## Saved data entries
-- ==== Sys2Proof/Laws/Bytes.lean ====
section
/-!
SUPPORT. The byte-string primitives of R12 and R13: lengths of images, and reads of images.
-/

namespace Sys2Proof.Machine

@[simp] theorem beBytes_length (n v : Nat) : (beBytes n v).length = n := by
  induction n with
  | zero => rfl
  | succ n ih => simp [beBytes, ih]

@[simp] theorem u8_length (v : BitVec 8) : (u8 v).length = 1 := beBytes_length ..
@[simp] theorem u16_length (v : BitVec 16) : (u16 v).length = 2 := beBytes_length ..
@[simp] theorem u32_length (v : BitVec 32) : (u32 v).length = 4 := beBytes_length ..
@[simp] theorem u48_length (v : BitVec 48) : (u48 v).length = 6 := beBytes_length ..

/-- The image of one byte is that byte. -/
@[simp] theorem u8_eq (v : BitVec 8) : u8 v = [v] := by simp [u8, beBytes]

/-- A number read from an n-byte string is below 256^n. -/
theorem beNat_lt (b : Bytes) : beNat b < 2 ^ (8 * b.length) := by
  induction b with
  | nil => simp [beNat]
  | cons x xs ih =>
    have hx := x.isLt
    simp only [beNat, List.length_cons, Nat.shiftLeft_eq]
    have h8 : 2 ^ (8 * (xs.length + 1)) = 2 ^ 8 * 2 ^ (8 * xs.length) := by rw [← pow_add]; congr 1; omega
    rw [h8]
    calc x.toNat * 2 ^ (8 * xs.length) + beNat xs < x.toNat * 2 ^ (8 * xs.length) + 2 ^ (8 * xs.length) := by omega
      _ = (x.toNat + 1) * 2 ^ (8 * xs.length) := by rw [Nat.add_mul, Nat.one_mul]
      _ ≤ 2 ^ 8 * 2 ^ (8 * xs.length) := Nat.mul_le_mul_right _ (by omega)

/-- Reading an image back gives the value's low n bytes. -/
theorem beNat_beBytes (n v : Nat) : beNat (beBytes n v) = v % 2 ^ (8 * n) := by
  induction n with
  | zero => simp [beBytes, beNat, Nat.mod_one]
  | succ n ih =>
    have h8 : 2 ^ (8 * (n + 1)) = 2 ^ (8 * n) * 2 ^ 8 := by rw [← pow_add]; congr 1
    rw [beBytes, beNat, ih, beBytes_length, h8, Nat.mod_mul, Nat.shiftLeft_eq, Nat.shiftRight_eq_div_pow,
      BitVec.toNat_ofNat, Nat.add_comm, Nat.mul_comm (_ % 2 ^ 8)]

/-- The image of the number read from an n-byte string is that string. -/
theorem beBytes_beNat (b : Bytes) : beBytes b.length (beNat b) = b := by
  suffices h : ∀ (n v : Nat), n = b.length → v % 2 ^ (8 * n) = beNat b → beBytes n v = b from
    h _ _ rfl (Nat.mod_eq_of_lt (beNat_lt b))
  induction b with
  | nil => rintro n v rfl _; rfl
  | cons x xs ih =>
    rintro n v rfl hv
    have hlt := beNat_lt xs
    have hpos : 0 < 2 ^ (8 * xs.length) := Nat.two_pow_pos _
    have h8 : 2 ^ (8 * (xs.length + 1)) = 2 ^ (8 * xs.length) * 2 ^ 8 := by rw [← pow_add]; congr 1
    rw [List.length_cons, h8, Nat.mod_mul, beNat, Nat.shiftLeft_eq] at hv
    have hmod : v % 2 ^ (8 * xs.length) = beNat xs := by
      have := congrArg (· % 2 ^ (8 * xs.length)) hv
      simpa [Nat.add_mod, Nat.mod_eq_of_lt hlt] using this
    have hdiv : v / 2 ^ (8 * xs.length) % 2 ^ 8 = x.toNat := by
      rw [hmod, Nat.add_comm, Nat.mul_comm] at hv
      exact Nat.eq_of_mul_eq_mul_right hpos (by rw [Nat.mul_comm]; rw [Nat.mul_comm] at hv; linarith)
    rw [List.length_cons, beBytes, ih _ _ rfl hmod]
    congr 1
    apply BitVec.eq_of_toNat_eq
    rw [BitVec.toNat_ofNat, Nat.shiftRight_eq_div_pow, hdiv]

/-- A sub-string taken just after a prefix of known length. -/
theorem slice_append (p q r : Bytes) : slice (p ++ q ++ r) p.length (p.length + q.length) = q := by
  simp [slice, List.take_append]

/-- A field read at the offset its image stands at. -/
theorem memRead_append (p q r : Bytes) : memRead (p ++ q ++ r) p.length q.length = beNat q := by
  rw [memRead, slice_append]

/-! ### Explicit bytes -/

/-- A byte appended below a number. -/
theorem toNat_append_byte {w : Nat} (x : BitVec w) (y : Byte) : (x ++ y).toNat = x.toNat * 256 + y.toNat := by
  rw [BitVec.toNat_append, ← Nat.shiftLeft_add_eq_or_of_lt y.isLt, Nat.shiftLeft_eq]

/-- Two bytes read as a number are those bytes side by side. -/
theorem ofNat_beNat_two (x y : Byte) : BitVec.ofNat 16 (beNat [x, y]) = x ++ y := by
  apply BitVec.eq_of_toNat_eq
  have := x.isLt
  have := y.isLt
  simp [beNat, toNat_append_byte, Nat.shiftLeft_eq]
  omega

theorem ofNat_beNat_four (x y z u : Byte) : BitVec.ofNat 32 (beNat [x, y, z, u]) = x ++ y ++ z ++ u := by
  apply BitVec.eq_of_toNat_eq
  have := x.isLt
  have := y.isLt
  have := z.isLt
  have := u.isLt
  simp [beNat, toNat_append_byte, Nat.shiftLeft_eq]
  omega

theorem ofNat_beNat_six (x y z u v w : Byte) :
    BitVec.ofNat 48 (beNat [x, y, z, u, v, w]) = x ++ y ++ z ++ u ++ v ++ w := by
  apply BitVec.eq_of_toNat_eq
  have := x.isLt
  have := y.isLt
  have := z.isLt
  have := u.isLt
  have := v.isLt
  have := w.isLt
  simp [beNat, toNat_append_byte, Nat.shiftLeft_eq]
  omega

/-- A 16-bit number and its image, as two bytes. -/
theorem u16_cases (v : BitVec 16) : ∃ x y : Byte, v = x ++ y ∧ u16 v = [x, y] := by
  have hl := u16_length v
  match h : u16 v, hl with
  | [x, y], _ =>
    refine ⟨x, y, ?_, rfl⟩
    rw [← ofNat_beNat_two, ← h, u16, beNat_beBytes]
    apply BitVec.eq_of_toNat_eq
    have := v.isLt
    simp
    omega

theorem u32_cases (v : BitVec 32) : ∃ x y z w : Byte, v = x ++ y ++ z ++ w ∧ u32 v = [x, y, z, w] := by
  have hl := u32_length v
  match h : u32 v, hl with
  | [x, y, z, w], _ =>
    refine ⟨x, y, z, w, ?_, rfl⟩
    rw [← ofNat_beNat_four, ← h, u32, beNat_beBytes]
    apply BitVec.eq_of_toNat_eq
    have := v.isLt
    simp
    omega

theorem u48_cases (v : BitVec 48) :
    ∃ x y z w r q : Byte, v = x ++ y ++ z ++ w ++ r ++ q ∧ u48 v = [x, y, z, w, r, q] := by
  have hl := u48_length v
  match h : u48 v, hl with
  | [x, y, z, w, r, q], _ =>
    refine ⟨x, y, z, w, r, q, ?_, rfl⟩
    rw [← ofNat_beNat_six, ← h, u48, beNat_beBytes]
    apply BitVec.eq_of_toNat_eq
    have := v.isLt
    simp
    omega

/-! ### Packed fields (R67) -/

@[simp] theorem highNibble_packNibbles (a b : BitVec 4) : highNibble (packNibbles a b) = a := by
  apply BitVec.eq_of_getLsbD_eq
  intro i hi
  simp only [highNibble, packNibbles, BitVec.getLsbD_extractLsb', BitVec.getLsbD_append]
  simp [hi]

@[simp] theorem lowNibble_packNibbles (a b : BitVec 4) : lowNibble (packNibbles a b) = b := by
  apply BitVec.eq_of_getLsbD_eq
  intro i hi
  simp only [lowNibble, packNibbles, BitVec.getLsbD_extractLsb', BitVec.getLsbD_append]
  simp [hi]

@[simp] theorem packNibbles_split (x : Byte) : packNibbles (highNibble x) (lowNibble x) = x := by
  apply BitVec.eq_of_getLsbD_eq
  intro i hi
  simp only [highNibble, lowNibble, packNibbles, BitVec.getLsbD_append, BitVec.getLsbD_extractLsb']
  split
  · simp [*]
  · have h1 : i - 4 < 4 := by omega
    have h2 : 4 + (i - 4) = i := by omega
    simp [h1, h2]

@[simp] theorem flagsOf_packFragment (a : BitVec 3) (b : BitVec 13) : flagsOf (packFragment a b) = a := by
  apply BitVec.eq_of_getLsbD_eq
  intro i hi
  simp only [flagsOf, packFragment, BitVec.getLsbD_extractLsb', BitVec.getLsbD_append]
  simp [hi]

@[simp] theorem fragmentOffsetOf_packFragment (a : BitVec 3) (b : BitVec 13) : fragmentOffsetOf (packFragment a b) = b := by
  apply BitVec.eq_of_getLsbD_eq
  intro i hi
  simp only [fragmentOffsetOf, packFragment, BitVec.getLsbD_extractLsb', BitVec.getLsbD_append]
  simp [hi]

@[simp] theorem packFragment_split (x : BitVec 16) : packFragment (flagsOf x) (fragmentOffsetOf x) = x := by
  apply BitVec.eq_of_getLsbD_eq
  intro i hi
  simp only [flagsOf, fragmentOffsetOf, packFragment, BitVec.getLsbD_append, BitVec.getLsbD_extractLsb']
  split
  · simp [*]
  · have h1 : i - 13 < 3 := by omega
    have h2 : 13 + (i - 13) = i := by omega
    simp [h1, h2]

end Sys2Proof.Machine
end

## Work task
Print exactly the lines above, between the one holding "rw [BitVec.toNat_append, ←" and the one holding "fields (R67) -/", inclusive, and nothing besides.

## Response to the exercise
  rw [BitVec.toNat_append, ← Nat.shiftLeft_add_eq_or_of_lt y.isLt, Nat.shiftLeft_eq]

/-- Two bytes read as a number are those bytes side by side. -/
theorem ofNat_beNat_two (x y : Byte) : BitVec.ofNat 16 (beNat [x, y]) = x ++ y := by
  apply BitVec.eq_of_toNat_eq
  have := x.isLt
  have := y.isLt
  simp [beNat, toNat_append_byte, Nat.shiftLeft_eq]
  omega

theorem ofNat_beNat_four (x y z u : Byte) : BitVec.ofNat 32 (beNat [x, y, z, u]) = x ++ y ++ z ++ u := by
  apply BitVec.eq_of_toNat_eq
  have := x.isLt
  have := y.isLt
  have := z.isLt
  have := u.isLt
  simp [beNat, toNat_append_byte, Nat.shiftLeft_eq]
  omega

theorem ofNat_beNat_six (x y z u v w : Byte) :
    BitVec.ofNat 48 (beNat [x, y, z, u, v, w]) = x ++ y ++ z ++ u ++ v ++ w := by
  apply BitVec.eq_of_toNat_eq
  have := x.isLt
  have := y.isLt
  have := z.isLt
  have := u.isLt
  have := v.isLt
  have := w.isLt
  simp [beNat, toNat_append_byte, Nat.shiftLeft_eq]
  omega

/-- A 16-bit number and its image, as two bytes. -/
theorem u16_cases (v : BitVec 16) : ∃ x y : Byte, v = x ++ y ∧ u16 v = [x, y] := by
  have hl := u16_length v
  match h : u16 v, hl with
  | [x, y], _ =>
    refine ⟨x, y, ?_, rfl⟩
    rw [← ofNat_beNat_two, ← h, u16, beNat_beBytes]
    apply BitVec.eq_of_toNat_eq
    have := v.isLt
    simp
    omega

theorem u32_cases (v : BitVec 32) : ∃ x y z w : Byte, v = x ++ y ++ z ++ w ∧ u32 v = [x, y, z, w] := by
  have hl := u32_length v
  match h : u32 v, hl with
  | [x, y, z, w], _ =>
    refine ⟨x, y, z, w, ?_, rfl⟩
    rw [← ofNat_beNat_four, ← h, u32, beNat_beBytes]
    apply BitVec.eq_of_toNat_eq
    have := v.isLt
    simp
    omega

theorem u48_cases (v : BitVec 48) :
    ∃ x y z w r q : Byte, v = x ++ y ++ z ++ w ++ r ++ q ∧ u48 v = [x, y, z, w, r, q] := by
  have hl := u48_length v
  match h : u48 v, hl with
  | [x, y, z, w, r, q], _ =>
    refine ⟨x, y, z, w, r, q, ?_, rfl⟩
    rw [← ofNat_beNat_six, ← h, u48, beNat_beBytes]
    apply BitVec.eq_of_toNat_eq
    have := v.isLt
    simp
    omega

/-! ### Packed fields (R67) -/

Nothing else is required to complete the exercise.